No circularity; direct quantum-chemical outputs with interpretive perspective

full rationale

The paper computes ground- and excited-state PES(r, E) for HF and HCl via standard quantum-chemical methods under uniform external fields. Dissociation thresholds (~450 MV/cm for HCl, ~700 MV/cm for HF) are direct numerical results of these calculations, not quantities obtained by fitting a parameter to a subset of the same data and then re-predicting it. No self-citations are invoked to justify uniqueness theorems or ansatzes that close the central claim. The connection to condensed-phase acid strengths is explicitly labeled a 'perspective' rather than a derived equality. The modeling choice of a uniform static field is an assumption whose validity is external to the computation itself and does not reduce any reported number to its own input by construction. The derivation chain is therefore self-contained against external benchmarks of electronic-structure theory.
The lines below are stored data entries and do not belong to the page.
-- ==== Sys2Proof/Laws/Regs.lean ====
section
/-!
SUPPORT. Laws/Regs.lean: what words, fields and per-unit records read after one of them is written.
-/
namespace Sys2Proof.Machine

/-! ### Fields of numbers -/

/-- A field reads as it was last put. -/
@[simp] theorem bitsOf_putBits_same (x lo w v : Nat) : bitsOf (putBits x lo w v) lo w = v % 2 ^ w := by
  unfold bitsOf putBits
  have h1 : x % 2 ^ lo < 2 ^ lo := Nat.mod_lt _ (by positivity)
  have h2 : x % 2 ^ lo + v % 2 ^ w * 2 ^ lo + x / 2 ^ (lo + w) * 2 ^ (lo + w) =
      x % 2 ^ lo + 2 ^ lo * (v % 2 ^ w + 2 ^ w * (x / 2 ^ (lo + w))) := by rw [pow_add]; ring
  rw [h2, Nat.add_mul_div_left _ _ (by positivity), Nat.div_eq_of_lt h1, Nat.zero_add, Nat.add_mul_mod_self_left, Nat.mod_mod]

/-- Bit `i` of a number with a field replaced. -/
theorem testBit_putBits (x lo w v i : Nat) :
    (putBits x lo w v).testBit i = if lo ≤ i ∧ i < lo + w then v.testBit (i - lo) else x.testBit i := by
  have h1 : x % 2 ^ lo < 2 ^ lo := Nat.mod_lt _ (by positivity)
  have h2 : v % 2 ^ w < 2 ^ w := Nat.mod_lt _ (by positivity)
  have h3 : putBits x lo w v = 2 ^ lo * (2 ^ w * (x / 2 ^ (lo + w)) + v % 2 ^ w) + x % 2 ^ lo := by
    unfold putBits
    rw [pow_add]
    ring
  rw [h3, Nat.testBit_two_pow_mul_add _ h1]
  by_cases hl : i < lo
  · simp [hl, Nat.testBit_mod_two_pow, Nat.not_le.2 hl]
  · rw [if_neg hl, Nat.testBit_two_pow_mul_add _ h2]
    by_cases hw : i - lo < w
    · have : lo ≤ i ∧ i < lo + w := by omega
      simp [hw, this, Nat.testBit_mod_two_pow]
    · have : ¬(lo ≤ i ∧ i < lo + w) := by omega
      rw [if_neg hw, if_neg this, ← Nat.shiftRight_eq_div_pow, Nat.testBit_shiftRight]
      congr 1
      omega

/-- Putting a field leaves every field apart from it. -/
theorem bitsOf_putBits_apart (x lo w v lo' w' : Nat) (h : lo' + w' ≤ lo ∨ lo + w ≤ lo') :
    bitsOf (putBits x lo w v) lo' w' = bitsOf x lo' w' := by
  apply Nat.eq_of_testBit_eq
  intro i
  unfold bitsOf
  rw [Nat.testBit_mod_two_pow, Nat.testBit_mod_two_pow, ← Nat.shiftRight_eq_div_pow, ← Nat.shiftRight_eq_div_pow,
    Nat.testBit_shiftRight, Nat.testBit_shiftRight, testBit_putBits]
  by_cases hi : i < w'
  · have : ¬(lo ≤ lo' + i ∧ lo' + i < lo + w) := by omega
    rw [if_neg this]
  · simp [hi]

/-- A number with a field of it replaced keeps its width. -/
theorem putBits_lt (x lo w v n : Nat) (hx : x < 2 ^ n) (hn : lo + w ≤ n) : putBits x lo w v < 2 ^ n := by
  apply Nat.lt_pow_two_of_testBit
  intro i hi
  rw [testBit_putBits, if_neg (by omega)]
  exact Nat.testBit_lt_two_pow (lt_of_lt_of_le hx (Nat.pow_le_pow_right (by norm_num) hi))

/-- A field lies below its width. -/
theorem State.fld_lt (s : State) (f : Fld) : s.fld f < 2 ^ f.w := by
  unfold State.fld bitsOf
  split <;> exact Nat.mod_lt _ (by positivity)

/-! ### Words and fields of registers -/

/-- A word reads as it was last stored. -/
@[simp] theorem State.word_setWord_same (s : State) (a : Nat) (v : BitVec 32) : (s.setWord a v).word a = v := Tbl.get_set_same _ _ a v

/-- Storing a word leaves every other. -/
theorem State.word_setWord_ne (s : State) {a b : Nat} (v : BitVec 32) (h : b ≠ a) : (s.setWord a v).word b = s.word b :=
  Tbl.get_set_ne _ _ v h

/-- Storing a word keeps the register words canonical. -/
theorem State.regsWf_setWord (s : State) (a : Nat) (v : BitVec 32) (h : s.regsWf = true) : (s.setWord a v).regsWf = true :=
  Tbl.wf_set _ _ a v h

/-- Writing a field keeps the register words canonical. -/
theorem State.regsWf_setFld (s : State) (f : Fld) (v : Nat) (h : s.regsWf = true) : (s.setFld f v).regsWf = true := by
  unfold State.setFld
  by_cases hw : f.lo + f.w ≤ 32
  · rw [if_pos hw]
    exact State.regsWf_setWord _ _ _ h
  · rw [if_neg hw]
    exact State.regsWf_setWord _ _ _ (State.regsWf_setWord _ _ _ h)

/-- Writing a field leaves every word outside its register. -/
theorem State.word_setFld_ne (s : State) (f : Fld) (v a : Nat) (h : a ≠ f.addr ∧ (f.lo + f.w ≤ 32 ∨ a ≠ f.addr + 4)) :
    (s.setFld f v).word a = s.word a := by
  unfold State.setFld
  by_cases hw : f.lo + f.w ≤ 32
  · rw [if_pos hw, State.word_setWord_ne _ _ h.1]
  · rw [if_neg hw]
    have h2 : a ≠ f.addr + 4 := h.2.resolve_left hw
    exact (State.word_setWord_ne _ _ h2).trans (State.word_setWord_ne _ _ h.1)

/-- A field within one word reads as it was last written. -/
theorem State.fld_setFld_same (s : State) (f : Fld) (v : Nat) (h : f.lo + f.w ≤ 32) : (s.setFld f v).fld f = v % 2 ^ f.w := by
  unfold State.setFld State.fld
  rw [if_pos h, if_pos h, State.word_setWord_same, BitVec.toNat_ofNat,
    Nat.mod_eq_of_lt (putBits_lt _ _ _ _ 32 (s.word f.addr).isLt h), bitsOf_putBits_same]

/-- A field of a pair reads as it was last written. -/
theorem State.fld_setFld_same_pair (s : State) (f : Fld) (v : Nat) (h : ¬f.lo + f.w ≤ 32) (h64 : f.lo + f.w ≤ 64) :
    (s.setFld f v).fld f = v % 2 ^ f.w := by
  unfold State.setFld State.fld
  rw [if_neg h, if_neg h]
  have hd : s.dword f.addr < 2 ^ 64 := by
    unfold State.dword
    have h1 := (s.word f.addr).isLt
    have h2 := (s.word (f.addr + 4)).isLt
    omega
  have hx := putBits_lt (s.dword f.addr) f.lo f.w v 64 hd h64
  generalize hp : putBits (s.dword f.addr) f.lo f.w v = x at hx ⊢
  have hdw : State.dword ((s.setWord f.addr (BitVec.ofNat 32 x)).setWord (f.addr + 4) (BitVec.ofNat 32 (x / 2 ^ 32))) f.addr = x := by
    unfold State.dword
    rw [State.word_setWord_ne _ _ (by omega), State.word_setWord_same, State.word_setWord_same, BitVec.toNat_ofNat, BitVec.toNat_ofNat]
    omega
  rw [hdw, ← hp, bitsOf_putBits_same]

/-- Writing a field leaves every field of one word of another register, and every field apart from it in the same word. -/
theorem State.fld_setFld_apart (s : State) (f g : Fld) (v : Nat) (hf : f.lo + f.w ≤ 32) (hg : g.lo + g.w ≤ 32)
    (h : g.addr ≠ f.addr ∨ g.lo + g.w ≤ f.lo ∨ f.lo + f.w ≤ g.lo) : (s.setFld f v).fld g = s.fld g := by
  unfold State.fld
  rw [if_pos hg, if_pos hg]
  by_cases ha : g.addr = f.addr
  · have hb := h.resolve_left (fun hn => hn ha)
    unfold State.setFld
    rw [if_pos hf, ha, State.word_setWord_same, BitVec.toNat_ofNat,
      Nat.mod_eq_of_lt (putBits_lt _ _ _ _ 32 (s.word f.addr).isLt hf), bitsOf_putBits_apart _ _ _ _ _ _ hb]
  · rw [State.word_setFld_ne _ _ _ _ ⟨ha, .inl hf⟩]

/-! ### Records of units -/

/-- The record of a cluster reads as it was last set. -/
@[simp] theorem State.clu_setClu_same (s : State) (p c : Nat) (x : Cluster) : (s.setClu p c x).clu p c = x := Tbl.get_set_same _ _ _ x

/-- Setting one cluster's record leaves the others'. -/
theorem State.clu_setClu_ne (s : State) (p c p' c' : Nat) (x : Cluster) (hc : c < 20) (hc' : c' < 20) (h : p' ≠ p ∨ c' ≠ c) :
    (s.setClu p c x).clu p' c' = s.clu p' c' := by
  apply Tbl.get_set_ne
  unfold cluKey
  omega

/-- The issuing cluster after its record is set. -/
@[simp] theorem State.own_setClu_same (s : State) (h : Hart) (x : Cluster) : (s.setClu h.part h.clu x).own h = x :=
  State.clu_setClu_same s _ _ x

/-- The record of a slot reads as it was last set. -/
@[simp] theorem State.slot_setSlot_same (s : State) (k : Nat) (x : SlotRec) : (s.setSlot k x).slot k = x := Tbl.get_set_same _ _ k x

/-- Setting one slot's record leaves the others'. -/
theorem State.slot_setSlot_ne (s : State) {k j : Nat} (x : SlotRec) (h : j ≠ k) : (s.setSlot k x).slot j = s.slot j :=
  Tbl.get_set_ne _ _ x h

/-- The record of a plat reads as it was last set. -/
@[simp] theorem State.plat_setPlat_same (s : State) (p : Nat) (x : PlatSt) : (s.setPlat p x).plat p = x := Tbl.get_set_same _ _ p x

/-- Setting one plat's record leaves the others'. -/
theorem State.plat_setPlat_ne (s : State) {p q : Nat} (x : PlatSt) (h : q ≠ p) : (s.setPlat p x).plat q = s.plat q :=
  Tbl.get_set_ne _ _ x h

/-- A function's vectors read as they were last set. -/
@[simp] theorem State.msixOf_setMsix_same (s : State) (f : Nat) (x : MsixSt) : (s.setMsix f x).msixOf f = x := Tbl.get_set_same _ _ f x

/-- Setting one function's vectors leaves the others'. -/
theorem State.msixOf_setMsix_ne (s : State) {f g : Nat} (x : MsixSt) (h : g ≠ f) : (s.setMsix f x).msixOf g = s.msixOf g :=
  Tbl.get_set_ne _ _ x h

/-- A link's record reads as it was last set. -/
@[simp] theorem State.linkOf_setLink_same (s : State) (p : Nat) (x : LinkSt) : (s.setLink p x).linkOf p = x := Tbl.get_set_same _ _ p x

/-- A token pool reads as it was last set. -/
@[simp] theorem State.tokOf_setTok_same (s : State) (k : Nat) (x : TokSt) : (s.setTok k x).tokOf k = x := Tbl.get_set_same _ _ k x

end Sys2Proof.Machine
end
Axiom & Free-Parameter Ledger

0 free parameters · 1 axioms · 0 invented entities

The work rests on standard assumptions of quantum chemistry without introducing new free parameters, axioms beyond domain norms, or invented entities.

axioms (1)
  • domain assumption Quantum chemical methods can reliably compute potential energy surfaces under applied static electric fields.
    Invoked implicitly by performing the PES calculations as a function of field strength.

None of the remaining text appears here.